FightNews: Alguma vez te sentiste invisível, desvalorizada ou não levada a sério por seres mulher no ringue?

Sim, algumas vezes senti que não me levavam tão a sério, como se o boxe fosse um espaço só dos homens. Houve momentos em que senti que tinha de provar duas vezes mais para ser reconhecida.

FightNews: O que é que mais te orgulha enquanto mulher atleta no boxe?

O que mais me orgulha é nunca ter desistido, mesmo diante das dificuldades. Orgulho-me de representar não só a mim, mas também todas as mulheres que sonham em estar no desporto e que muitas vezes são desvalorizadas. Cada conquista minha é também uma conquista para todas nós.

FightNews: O que achas que ainda falta no boxe em Portugal para que mais mulheres se sintam incluídas e motivadas a entrar neste desporto?

Falta maior visibilidade e investimento no boxe feminino. Muitas mulheres nem sabem que existem oportunidades, clubes e competições para elas. É preciso divulgar mais, abrir portas e criar condições para que se sintam bem-vindas desde o primeiro treino.

Imagem cedida Miriam Rautenberg

FightNews: Que mudanças gostarias de ver – nos clubes, nas competições, no apoio às atletas femininas?

Gostaria de ver mais igualdade: em oportunidades, em apoio financeiro e em reconhecimento. Seria importante que os clubes investissem também nas atletas femininas, oferecendo o mesmo nível de acompanhamento e preparação.

FightNews:Como seria, para ti, um “futuro ideal” para as mulheres no boxe em Portugal?

O futuro ideal seria um cenário em que mulheres e homens têm as mesmas condições, onde o talento é valorizado sem olhar ao género, e onde as jovens que entram num ginásio sentem que podem crescer no boxe sem limitações.

FightNews: Que mensagem deixarias para outras raparigas e mulheres que estão a pensar experimentar o boxe, mas têm receio?

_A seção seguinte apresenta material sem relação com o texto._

/-- GRIST_ENABLE, GRIST_DISABLE and GRIST_FLUSH (R73, R74, R260): an enable with a receive area that lies in DRAM and holds 16 MiB
or more grants the area's credits and 256 descriptors and announces a new lane set; with any other area it is refused with
source 34; a disable, and a flush, discard every FIGURES block that is not fed; a flush grants the credits again. -/
def Obligations.GristControl : Prop :=
  ∀ (s : State) (m : Master) (d : DieId), s.serves → s.chip.hasDie d = true →
    let base := s.chip.fld d F.GRIST_RX_BASE_base_64k
    let size := s.chip.fld d F.GRIST_RX_SIZE_size_64k
    let empty (c : Chip) : Prop := (∀ t ∈ c.stripes d, ∀ b ∈ t.blocks, b.discarded = false ∧ b.held = false) ∧
      (c.die d).grist.gone = [] ∧ (c.die d).mash.verify = none ∧ (c.die d).mash.feed = none ∧
      (c.die d).grist.jobs = (s.chip.die d).grist.jobs
    (s.chip.flag d F.GRIST_CTRL_enable = false →
      (256 ≤ size → base + size ≤ 524160 → (s.chip.die d).gr.rx = none → ∃ c, Completes (.gristEnable m d) s c ∧
        c.flag d F.GRIST_CTRL_enable = true ∧ (c.die d).grist.granted = 16 * size ∧ (c.die d).grist.descGranted = 256 ∧
        (c.die d).grist.last = none ∧ (c.die d).gr.setId = ((s.chip.die d).gr.setId + 1) % 256 ∧ (c.die d).gr.reason = 1) ∧
      (size < 256 ∨ 524160 < base + size → Completes (.gristEnable m d) s (s.chip.raise d 34)) ∧
      Completes (.gristDisable m d) s s.chip ∧ Completes (.gristFlush m d) s s.chip) ∧
    (s.chip.flag d F.GRIST_CTRL_enable = true →
      Completes (.gristEnable m d) s s.chip ∧
      (∃ c, Completes (.gristDisable m d) s c ∧ c.flag d F.GRIST_CTRL_enable = false ∧ (c.die d).gr.rx = none ∧ empty c) ∧
      (∃ c, Completes (.gristFlush m d) s c ∧ c.flag d F.GRIST_CTRL_enable = true ∧ empty c ∧
        (c.die d).grist.granted = 16 * size ∧ (c.die d).grist.descGranted = 256))

/-- CREDIT_PERIODIC, FIGURES_CREDIT_RETURN and ROW_DEADLINE (R72, R73, R76, R86): 100 µs after the last CREDIT an awake return
lane carries another with the granted counters; a block that may be freed returns its granules and one descriptor; a row
that is not settled at its deadline and was open at the start of the tick is settled then, and raises source 33, and any other
row keeps the stripe's marks. -/
def Obligations.CreditsAndDeadlines : Prop :=
  (∀ (s : State) (d : DieId), s.runs → s.chip.hasDie d = true → s.chip.flag d F.GRIST_CTRL_enable = true →
    (s.chip.die d).gr.aligned = true → (s.chip.die d).gr.returnAwake = true →
    100000 ≤ s.chip.now - (s.chip.die d).grist.creditAt → 2000 ≤ s.chip.now - (s.chip.die d).gr.wokeAt →
    let g := (s.chip.die d).grist
    let x := (s.chip.die d).gr
    ∃ c, Completes (.creditPeriodic d) s c ∧
      c.out = s.chip.out ++ [.grist d x.returnLane (sealMessage [1 + b2n g.restart * 65536, g.granted, g.descGranted, 0, 0])
        (s.chip.grPos d x.returnLane)] ∧
      (c.die d).grist = { g with
        sentGranted := g.granted, sentDesc := g.descGranted, creditAt := s.chip.now, creditDirty := false,
        restart := false }) ∧
  (∀ (s : State) (d : DieId) (t : Stripe) (b : Block) (id seq : Nat), s.runs → s.chip.stripe? d id = some t →
    t.block? seq = some b → t.canFree b = true → ∃ c, Completes (.figuresCreditReturn d id seq) s c ∧
      (c.die d).grist.granted = ((s.chip.die d).grist.granted + granulesOf b.compLen) % 2 ^ 32 ∧
      (c.die d).grist.descGranted = ((s.chip.die d).grist.descGranted + 1) % 2 ^ 32 ∧
      (∀ u ∈ c.stripes d, u.id = id → ∀ x ∈ u.blocks, x.seq = seq → x.held = false)) ∧
  (∀ (s : State) (d : DieId) (v : View) (t : Stripe) (row : Nat), s.runs → s.chip.hasDie d = true →
    (s.chip.die d).view = some v →
    s.chip.sched.mode = .exposing → s.chip.sched.slotAt = s.chip.now → row < v.rows →
    (v.s0 + v.deadline row) % m48 = s.chip.sched.slot → s.chip.stripe? d v.stripe = some t →
    (t.settled row = true → Completes (.rowDeadline d row) s s.chip) ∧
    (t.settled row = false → ∃ c, Completes (.rowDeadline d row) s c ∧
      (∀ cause, s.chip.openCause d t row = some cause →
        (∀ u ∈ c.stripes d, u.id = v.stripe → u.job = t.job → row < u.count → u.settled row = true) ∧
        (c.die d).evtCount 33 = min 255 ((s.chip.die d).evtCount 33 + 1)) ∧
      (s.chip.openCause d t row = none → ∀ u ∈ c.stripes d, ∃ w ∈ s.chip.stripes d, w.id = u.id ∧ w.marks = u.marks)))
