-- ==== Sys2Proof/Laws/State.lean ====
section
/-! SUPPORT. What each update of the state leaves and what it sets: one lemma per field and update. -/

namespace Sys2Proof.Machine

/-! ### One die -/

@[simp] theorem Chip.die_w (c : Chip) : c.die .w = c.w := rfl
@[simp] theorem Chip.die_e (c : Chip) : c.die .e = c.e := rfl
@[simp] theorem Chip.die_onDie (c : Chip) (d : DieId) (f : Die → Die) : (c.onDie d f).die d = f (c.die d) := by
  cases d <;> rfl
theorem Chip.die_onDie_other (c : Chip) (d d' : DieId) (f : Die → Die) (h : d' ≠ d) : (c.onDie d f).die d' = c.die d' := by
  cases d <;> cases d' <;> first | rfl | exact absurd rfl h
@[simp] theorem Chip.w_onDie_e (c : Chip) (f : Die → Die) : (c.onDie .e f).w = c.w := rfl
@[simp] theorem Chip.e_onDie_w (c : Chip) (f : Die → Die) : (c.onDie .w f).e = c.e := rfl
@[simp] theorem Chip.w_onDie (c : Chip) (f : Die → Die) : (c.onDie .w f).w = f c.w := rfl
@[simp] theorem Chip.e_onDie (c : Chip) (f : Die → Die) : (c.onDie .e f).e = f c.e := rfl

@[simp] theorem Chip.variant_onDie (c : Chip) (d : DieId) (f : Die → Die) : (c.onDie d f).variant = c.variant := by cases d <;> rfl
@[simp] theorem Chip.now_onDie (c : Chip) (d : DieId) (f : Die → Die) : (c.onDie d f).now = c.now := by cases d <;> rfl
@[simp] theorem Chip.time_onDie (c : Chip) (d : DieId) (f : Die → Die) : (c.onDie d f).time = c.time := by cases d <;> rfl
@[simp] theorem Chip.inc_onDie (c : Chip) (d : DieId) (f : Die → Die) : (c.onDie d f).inc = c.inc := by cases d <;> rfl
@[simp] theorem Chip.evune_onDie (c : Chip) (d : DieId) (f : Die → Die) : (c.onDie d f).evune = c.evune := by cases d <;> rfl
@[simp] theorem Chip.ptp_onDie (c : Chip) (d : DieId) (f : Die → Die) : (c.onDie d f).ptp = c.ptp := by cases d <;> rfl
@[simp] theorem Chip.chans_onDie (c : Chip) (d : DieId) (f : Die → Die) : (c.onDie d f).chans = c.chans := by cases d <;> rfl
@[simp] theorem Chip.sched_onDie (c : Chip) (d : DieId) (f : Die → Die) : (c.onDie d f).sched = c.sched := by cases d <;> rfl
@[simp] theorem Chip.defl_onDie (c : Chip) (d : DieId) (f : Die → Die) : (c.onDie d f).defl = c.defl := by cases d <;> rfl
@[simp] theorem Chip.axis0_onDie (c : Chip) (d : DieId) (f : Die → Die) : (c.onDie d f).axis0 = c.axis0 := by cases d <;> rfl
@[simp] theorem Chip.axis1_onDie (c : Chip) (d : DieId) (f : Die → Die) : (c.onDie d f).axis1 = c.axis1 := by cases d <;> rfl
@[simp] theorem Chip.cfg_onDie (c : Chip) (d : DieId) (f : Die → Die) : (c.onDie d f).cfg = c.cfg := by cases d <;> rfl
@[simp] theorem Chip.nv_onDie (c : Chip) (d : DieId) (f : Die → Die) : (c.onDie d f).nv = c.nv := by cases d <;> rfl
@[simp] theorem Chip.ownId_onDie (c : Chip) (d : DieId) (f : Die → Die) : (c.onDie d f).ownId = c.ownId := by cases d <;> rfl
@[simp] theorem Chip.memberGates_onDie (c : Chip) (d : DieId) (f : Die → Die) : (c.onDie d f).memberGates = c.memberGates := by cases d <;> rfl
@[simp] theorem Chip.herd_onDie (c : Chip) (d : DieId) (f : Die → Die) : (c.onDie d f).herd = c.herd := by cases d <;> rfl
@[simp] theorem Chip.cal_onDie (c : Chip) (d : DieId) (f : Die → Die) : (c.onDie d f).cal = c.cal := by cases d <;> rfl
@[simp] theorem Chip.pwr_onDie (c : Chip) (d : DieId) (f : Die → Die) : (c.onDie d f).pwr = c.pwr := by cases d <;> rfl
@[simp] theorem Chip.start_onDie (c : Chip) (d : DieId) (f : Die → Die) : (c.onDie d f).start = c.start := by cases d <;> rfl
@[simp] theorem Chip.out_onDie (c : Chip) (d : DieId) (f : Die → Die) : (c.onDie d f).out = c.out := by cases d <;> rfl
@[simp] theorem Chip.free_onDie (c : Chip) (d : DieId) (f : Die → Die) : (c.onDie d f).free = c.free := by cases d <;> rfl
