-- ==== Sys2Proof/Laws/DramCode.lean ====
section
/-! SUPPORT. The columns of the DRAM code (R287): whatever the open choices, they are distinct, of weight 3 or 5 for the
data bits and of weight 1 for the check bits. -/

namespace Sys2Proof.Machine

/-- Columns drawn from a pool large enough are members of it, and none is drawn twice. -/
theorem drawColumns_spec (choice : Nat → Nat) (n i : Nat) (pool : List Nat) (hp : pool.Nodup) (hn : n ≤ pool.length) :
    (drawColumns choice n i pool).length = n ∧ (∀ c ∈ drawColumns choice n i pool, c ∈ pool) ∧
    (drawColumns choice n i pool).Nodup := by
  induction n generalizing i pool with
  | zero => simp [drawColumns]
  | succ n ih =>
    have hlt : choice i % pool.length < pool.length := Nat.mod_lt _ (by omega)
    have hmem : pool.getD (choice i % pool.length) 0 ∈ pool := by
      simp [List.getD_eq_getElem?_getD, List.getElem?_eq_getElem hlt]
    generalize hc : pool.getD (choice i % pool.length) 0 = c at hmem
    have hlen : (pool.filter (· != c)).length = pool.length - 1 := by
      rw [← hp.erase_eq_filter, List.length_erase_of_mem hmem]
    obtain ⟨h1, h2, h3⟩ := ih (i + 1) (pool.filter (· != c)) (hp.filter _) (by omega)
    simp only [drawColumns, hc, List.length_cons, List.mem_cons, List.nodup_cons]
    refine ⟨by omega, ?_, ?_, h3⟩
    · rintro x (rfl | hx)
      · exact hmem
      · exact (List.mem_filter.1 (h2 x hx)).1
    · intro hcx
      simpa using (List.mem_filter.1 (h2 c hcx)).2

theorem freeColumns_spec : freeColumns.length = 63 ∧
    (∀ c ∈ freeColumns, c ∈ (columnPool 8 [3, 5]).filter (· != 0x0B)) ∧ freeColumns.Nodup :=
  drawColumns_spec _ _ _ _ ((List.nodup_range.filter _).filter _) (by decide +kernel)

/-- The columns of the data bits are those drawn, and that of bit 37. -/
theorem dataColumns_perm : dataColumns.Perm (0x0B :: freeColumns) := by
  have h := List.perm_middle (a := 0x0B) (l₁ := freeColumns.take 37) (l₂ := freeColumns.drop 37)
  rwa [List.take_append_drop] at h

theorem dataColumns_spec : dataColumns.length = 64 ∧ (∀ c ∈ dataColumns, c ∈ columnPool 8 [3, 5]) ∧ dataColumns.Nodup := by
  obtain ⟨hl, hm, hd⟩ := freeColumns_spec
  refine ⟨by simp [dataColumns_perm.length_eq, hl], fun c hc => ?_, dataColumns_perm.nodup_iff.2 (List.nodup_cons.2 ⟨?_, hd⟩)⟩
  · rcases List.mem_cons.1 (dataColumns_perm.mem_iff.1 hc) with rfl | hf
    · decide +kernel
    · exact (List.mem_filter.1 (hm c hf)).1
  · intro h
    simpa using (List.mem_filter.1 (hm _ h)).2

theorem checkColumns_spec : (drawColumns Config.dramCol 8 64 (columnPool 8 [1])).length = 8 ∧
    (∀ c ∈ drawColumns Config.dramCol 8 64 (columnPool 8 [1]), c ∈ columnPool 8 [1]) ∧
    (drawColumns Config.dramCol 8 64 (columnPool 8 [1])).Nodup :=
  drawColumns_spec _ _ _ _ (List.nodup_range.filter _) (by decide +kernel)

/-- The column of data bit 37 is 0x0B. -/
theorem dramColumn_weak : dramColumn 37 = 0x0B := by
  have hl := freeColumns_spec.1
  simp only [dramColumn, dramColumns, dataColumns, List.getD_eq_getElem?_getD]
  rw [List.getElem?_append_left (by simp [hl]), List.getElem?_append_right (by simp [hl])]
  simp [hl]

/-- The column of a data bit has weight 3 or 5. -/
theorem dramColumn_data (i : Nat) (h : i < 64) : dramColumn i ∈ columnPool 8 [3, 5] := by
  have hl := dataColumns_spec.1
  have := dataColumns_spec.2.1
  simp only [dramColumn, dramColumns, List.getD_eq_getElem?_getD]
  rw [List.getElem?_append_left (by omega), List.getElem?_eq_getElem (by omega)]
  exact this _ (List.getElem_mem _)

/-- The column of a check bit has weight 1. -/
theorem dramColumn_check (i : Nat) (h : 64 ≤ i) (h' : i < 72) : dramColumn i ∈ columnPool 8 [1] := by
  have hl := dataColumns_spec.1
  have hk := checkColumns_spec.1
  have := checkColumns_spec.2.1
  simp only [dramColumn, dramColumns, List.getD_eq_getElem?_getD]
  rw [List.getElem?_append_right (by omega), List.getElem?_eq_getElem (by omega)]
  exact this _ (List.getElem_mem _)

/-- Every column is a nonzero byte of odd weight, and not all ones. -/
theorem dramColumn_odd (i : Nat) (h : i < 72) :
    dramColumn i ≠ 0 ∧ dramColumn i ≠ 255 ∧ dramColumn i < 256 ∧ popcount 8 (dramColumn i) % 2 = 1 := by
  have hd : ∀ c ∈ columnPool 8 [3, 5], c ≠ 0 ∧ c ≠ 255 ∧ c < 256 ∧ popcount 8 c % 2 = 1 := by decide +kernel
  have hc : ∀ c ∈ columnPool 8 [1], c ≠ 0 ∧ c ≠ 255 ∧ c < 256 ∧ popcount 8 c % 2 = 1 := by decide +kernel
  rcases Nat.lt_or_ge i 64 with h1 | h1
  · exact hd _ (dramColumn_data i h1)
  · exact hc _ (dramColumn_check i h1 h)

theorem dramColumns_nodup : dramColumns.Nodup := by
  refine List.nodup_append.2 ⟨dataColumns_spec.2.2, checkColumns_spec.2.2, ?_⟩
  intro a ha b hb hab
  subst hab
  have h1 := dataColumns_spec.2.1 a ha
  have h2 := checkColumns_spec.2.1 a hb
  revert h1 h2
  simp only [columnPool, List.mem_filter]
  intro h1 h2
  simp at h1 h2
  omega

/-- Distinct bits have distinct columns. -/
theorem dramColumn_inj (i j : Nat) (hi : i < 72) (hj : j < 72) (h : dramColumn i = dramColumn j) : i = j := by
  have hl : dramColumns.length = 72 := by
    rw [dramColumns, List.length_append, dataColumns_spec.1, checkColumns_spec.1]
  simp only [dramColumn, List.getD_eq_getElem?_getD] at h
  rw [List.getElem?_eq_getElem (by omega), List.getElem?_eq_getElem (by omega)] at h
  have hp := List.pairwise_iff_getElem.1 dramColumns_nodup
  rcases Nat.lt_trichotomy i j with hlt | heq | hgt
  · exact absurd (by simpa using h) (hp i j _ _ hlt)
  · exact heq
  · exact absurd (by simpa using h.symm) (hp j i _ _ hgt)

/-! ### The columns of the SRAM code -/

theorem sramData_spec : (drawColumns Config.sramCol 128 0 (columnPool 9 [3, 5, 7])).length = 128 ∧
    (∀ c ∈ drawColumns Config.sramCol 128 0 (columnPool 9 [3, 5, 7]), c ∈ columnPool 9 [3, 5, 7]) ∧
    (drawColumns Config.sramCol 128 0 (columnPool 9 [3, 5, 7])).Nodup :=
  drawColumns_spec _ _ _ _ (List.nodup_range.filter _) (by decide +kernel)

theorem sramCheck_spec : (drawColumns Config.sramCol 9 128 (columnPool 9 [1])).length = 9 ∧
    (∀ c ∈ drawColumns Config.sramCol 9 128 (columnPool 9 [1]), c ∈ columnPool 9 [1]) ∧
    (drawColumns Config.sramCol 9 128 (columnPool 9 [1])).Nodup :=
  drawColumns_spec _ _ _ _ (List.nodup_range.filter _) (by decide +kernel)

theorem sramColumns_nodup : sramColumns.Nodup := by
  refine List.nodup_append.2 ⟨sramData_spec.2.2, sramCheck_spec.2.2, ?_⟩
  intro a ha b hb hab
  subst hab
  have h1 := sramData_spec.2.1 a ha
  have h2 := sramCheck_spec.2.1 a hb
  simp only [columnPool, List.mem_filter] at h1 h2
  simp at h1 h2
  omega

/-- Every column of the SRAM code is nonzero and of odd weight. -/
theorem sramColumns_odd (c : Nat) (h : c ∈ sramColumns) : c ≠ 0 ∧ c < 512 ∧ popcount 9 c % 2 = 1 := by
  have hd : ∀ c ∈ columnPool 9 [3, 5, 7], c ≠ 0 ∧ c < 512 ∧ popcount 9 c % 2 = 1 := by decide +kernel
  have hc : ∀ c ∈ columnPool 9 [1], c ≠ 0 ∧ c < 512 ∧ popcount 9 c % 2 = 1 := by decide +kernel
  rcases List.mem_append.1 h with h1 | h1
  · exact hd _ (sramData_spec.2.1 c h1)
  · exact hc _ (sramCheck_spec.2.1 c h1)

end Sys2Proof.Machine
end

A minha mensagem é simples: não tenham medo. O boxe não é apenas sobre lutar, é sobre descobrir a vossa força interior e ganhar confiança. Se sentem curiosidade, deem o primeiro passo porque o boxe pode transformar a vossa vida, tal como transformou a minha.

A história da Cíntia mostra-nos que o boxe vai muito além do ringue: é uma escola de resiliência, confiança e superação. A sua determinação em nunca desistir, mesmo perante as dificuldades, é um exemplo poderoso para todas as mulheres e raparigas que sonham em entrar neste desporto. No More Women in Boxing, acreditamos que partilhar estas vozes é essencial para abrir portas e inspirar a próxima geração de atletas femininas.